- **Study material**:
------------------------------------------------------------------------

-- ==== Sys2Proof/Machine/Fetch.lean ====
section
/-! DEFINITION. Instruction fetch and the instruction caches (R49, R78, R94, R174, R242, R243). -/

namespace Sys2Proof.Machine

/-- What refuses the bytes of a line at the memory side: cause, subcause, DETAIL (R50, R174). -/
def State.lineRefusal (s : State) (colour line : Nat) : Option (Nat × Nat × Nat) :=
  match s.extRefusal colour (128 * line) false with
  | some (c, k) => some (c, k, 0)
  | none => (s.mem.poisonIn (128 * line) 128).map (fun (b, _) => (cECC, 0, s.mem.eccAt b))

/-- The code lines of a hot loop that a path of the core is in, which are not replaced (R243). -/
def State.looped (s : State) (core : Nat) (ctl : Bool) (line : Nat) : Bool :=
  let holds (p : Path) : Bool := p.steer.loop.any (fun (lo, hi) =>
    lo ≤ line && line ≤ hi && lo ≤ p.pc.toNat / 128 && p.pc.toNat / 128 ≤ hi)
  if ctl then s.ctxs.any (fun e => coreOfTeam e.1 == core && holds e.2.path)
  else s.groups.any (fun e => coreOfGroup e.1 == core && (e.2.stack.any holds || e.2.handler.any (fun h => holds h.path)))

/-- Room for one more line in an instruction cache (R242): 8 ways of 32 sets, or the 64 lines of the control thread's. The
set index and the line that goes are open: line modulo 32, and a free value (log 5). -/
def State.codeRoom (s : State) (core : Nat) (ctl : Bool) (line : Nat) : State :=
  let same (k : Nat) : Bool := icCore k == core && icCtl k == ctl && (ctl || icLine k % 32 == line % 32)
  let l := (s.mem.ic.map (·.1)).filter same
  if l.length < (if ctl then 64 else 8) then s
  else
    let open_ := l.filter (fun k => !s.looped core ctl (icLine k))
    let l := if open_.isEmpty then l else open_
    let (x, s) := s.draw
    match l[x % max 1 l.length]? with
    | some k => { s with mem := { s.mem with ic := Tbl.erase s.mem.ic k } }
    | none => s

/-- A line brought into an instruction cache; what the host window would answer to a fetch is a free value. -/
def State.fillCode (s : State) (core : Nat) (ctl : Bool) (line : Nat) : State :=
  let key := icKey core ctl line
  if (Tbl.get s.mem.ic key).isSome then s
  else
    let s := s.codeRoom core ctl line
    if isHost (128 * line) then
      let (x, s) := s.draw
      { s with mem := { s.mem with ic := Tbl.set s.mem.ic key (leBytes 128 x) } }
    else { s with mem := { s.mem with ic := Tbl.set s.mem.ic key (s.mem.homeRead (128 * line) 128) } }

/-- A line requested ahead, where nothing refuses it. -/
def State.requestCode (s : State) (core : Nat) (ctl : Bool) (colour line : Nat) : State :=
  if (s.lineRefusal colour line).isNone then s.fillCode core ctl line else s

/-- A fetch from a line: on a miss it is filled unless it is refused, and the `depth` lines after it are requested (R242,
R243). -/
def State.fetchLine (s : State) (core : Nat) (ctl : Bool) (colour depth line : Nat) : Except (Nat × Nat × Nat) State :=
  let ahead (s : State) : State := (List.range depth).foldl (fun s j =>
    if whereIs (128 * (line + 1 + j)) = whereIs (128 * line) then s.requestCode core ctl colour (line + 1 + j) else s) s
  if (Tbl.get s.mem.ic (icKey core ctl line)).isSome then .ok (ahead s)
  else
    match s.lineRefusal colour line with
    | some r => .error r
    | none => .ok (ahead (s.fillCode core ctl line))

/-- A word of code as the instruction cache holds it. -/
def State.codeWord (s : State) (core : Nat) (ctl : Bool) (a : Nat) : Word :=
  match Tbl.get s.mem.ic (icKey core ctl (a / 128)) with
  | some l => BitVec.ofNat 32 (leNat ((l.drop (a % 128)).take 4))
  | none => 0

/-- One word of an instruction at address `a`: the check of R49 for fetch, then the line. Device system space asks a form
0, which a fetch has not. -/
def Iss.fetchWord (i : Iss) (s : State) (a : Nat) : Except Trap (Word × State) :=
  match i.p.code.check ⟨if isSys a then [] else [3], pEX⟩ i.colour (s.colourOk i.colour) false a 4 with
  | some .illegal => .error (Trap.of cILLEGAL 0 0 i.p.mask)
  | some (.cap k) => .error (Trap.of cCAPABILITY k 0 i.p.mask)
  | some .inexact => .error (Trap.of cILLEGAL 0 0 i.p.mask)
  | none =>
    match s.rangeRefusal i.core i.colour a 4 false with
    | some k => .error (Trap.of cCAPABILITY k 0 i.p.mask)
    | none =>
      match s.fetchLine i.core i.ctl i.colour i.p.steer.depth (a / 128) with
      | .error (c, k, d) => .error (Trap.of c k d i.p.mask)
      | .ok s => .ok (s.codeWord i.core i.ctl a, s)

/-- Words of an instruction by bits 1:0 of its first word (R78). -/
def wordCount (w0 : Word) : Nat := if w0.toNat % 4 = 1 then 2 else if w0.toNat % 4 = 2 then 3 else 1

/-- The words after the first. -/
def Iss.fetchRest (i : Iss) : Nat → Nat → State → Except Trap (List Word × State)
  | 0, _, s => .ok ([], s)
  | n + 1, a, s =>
    match i.fetchWord s a with
    | .error t => .error t
    | .ok (w, s) =>
      match i.fetchRest n (a + 4) s with
      | .error t => .error t
      | .ok (ws, s) => .ok (w :: ws, s)

/-- The target of a branch (R117 to R120, R128, R129). -/
def Iss.branchTarget (i : Iss) (ws : List Word) : Option Nat :=
  let at_ (off : Int) : Option Nat := some (pcPlus i.p.pc off).toNat
  match decode ws with
  | .ok (.bra32 o) => at_ (Short.off21 o)
  | .ok (.bra96 w) => at_ (Long.litOff w)
  | .ok (.brc32 o) => at_ (Short.off13 o)
  | .ok (.brc96 w) => at_ (Long.litOff w)
  | .ok (.brx w) => at_ (2 + min (i.regOnce (if i.ctl then 64 else 32) w.a.toNat : Int) w.immI)
  | .ok (.call32 o) => at_ (Short.off14 o)
  | .ok (.call96 w) => at_ (Long.litOff w)
  | .ok (.calli w) => let t := i.capOnce w.a.toNat; some (if t.form = 4 then t.entry else t).cursor
  | .ok .ret32 => some (i.capOnce (if i.ctl then 60 else 44)).cursor
  | .ok (.ret64 _) => some (i.capOnce (if i.ctl then 60 else 44)).cursor
  | _ => none

/-- After BRTAKEN the target line of the next branch is fetched before the branch issues (R243). -/
def Iss.fetchTarget (i : Iss) (ws : List Word) (s : State) : State :=
  if i.p.steer.branch = some true then
    match i.branchTarget ws with
    | some t => s.requestCode i.core i.ctl i.colour (t / 128)
    | none => s
  else s

/-- The words of the instruction at the path's pc. -/
def Iss.fetch (i : Iss) : Except Trap (List Word × State) :=
  let pc := i.p.pc.toNat
  if pc % 4 ≠ 0 then .error (Trap.of cILLEGAL 0 0 i.p.mask)
  else
    match i.fetchWord i.s pc with
    | .error t => .error t
    | .ok (w0, s) =>
      match i.fetchRest (wordCount w0 - 1) (pc + 4) s with
      | .error t => .error t
      | .ok (ws, s) => .ok (w0 :: ws, i.fetchTarget (w0 :: ws) s)

/-- What an instruction that does not decode is (R94): where its slot is assigned, its guard still says which lanes are
active for it. -/
def badOp (e : DecodeErr) (ws : List Word) : Op :=
  match e, ws with
  | .badForm, w0 :: w1 :: _ =>
    { Op.long (bitsOf w0.toNat 7 2) (bitsOf w0.toNat 31 29) (longOf w0 w1 none) with la := 0 }
  | .reservedAsel, w0 :: w1 :: _ =>
    { Op.long (bitsOf w0.toNat 7 2) (bitsOf w0.toNat 31 29) (longOf w0 w1 none) with la := 0 }
  | _, _ => Op.short 0x39 4

end Sys2Proof.Machine
end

------------------------------------------------------------------------

- **What is expected**: Only lines holding "fetchLine" are wanted; copy all of them from the listing.

- **Answer area**:
def State.fetchLine (s : State) (core : Nat) (ctl : Bool) (colour depth line : Nat) : Except (Nat × Nat × Nat) State :=
      match s.fetchLine i.core i.ctl i.colour i.p.steer.depth (a / 128) with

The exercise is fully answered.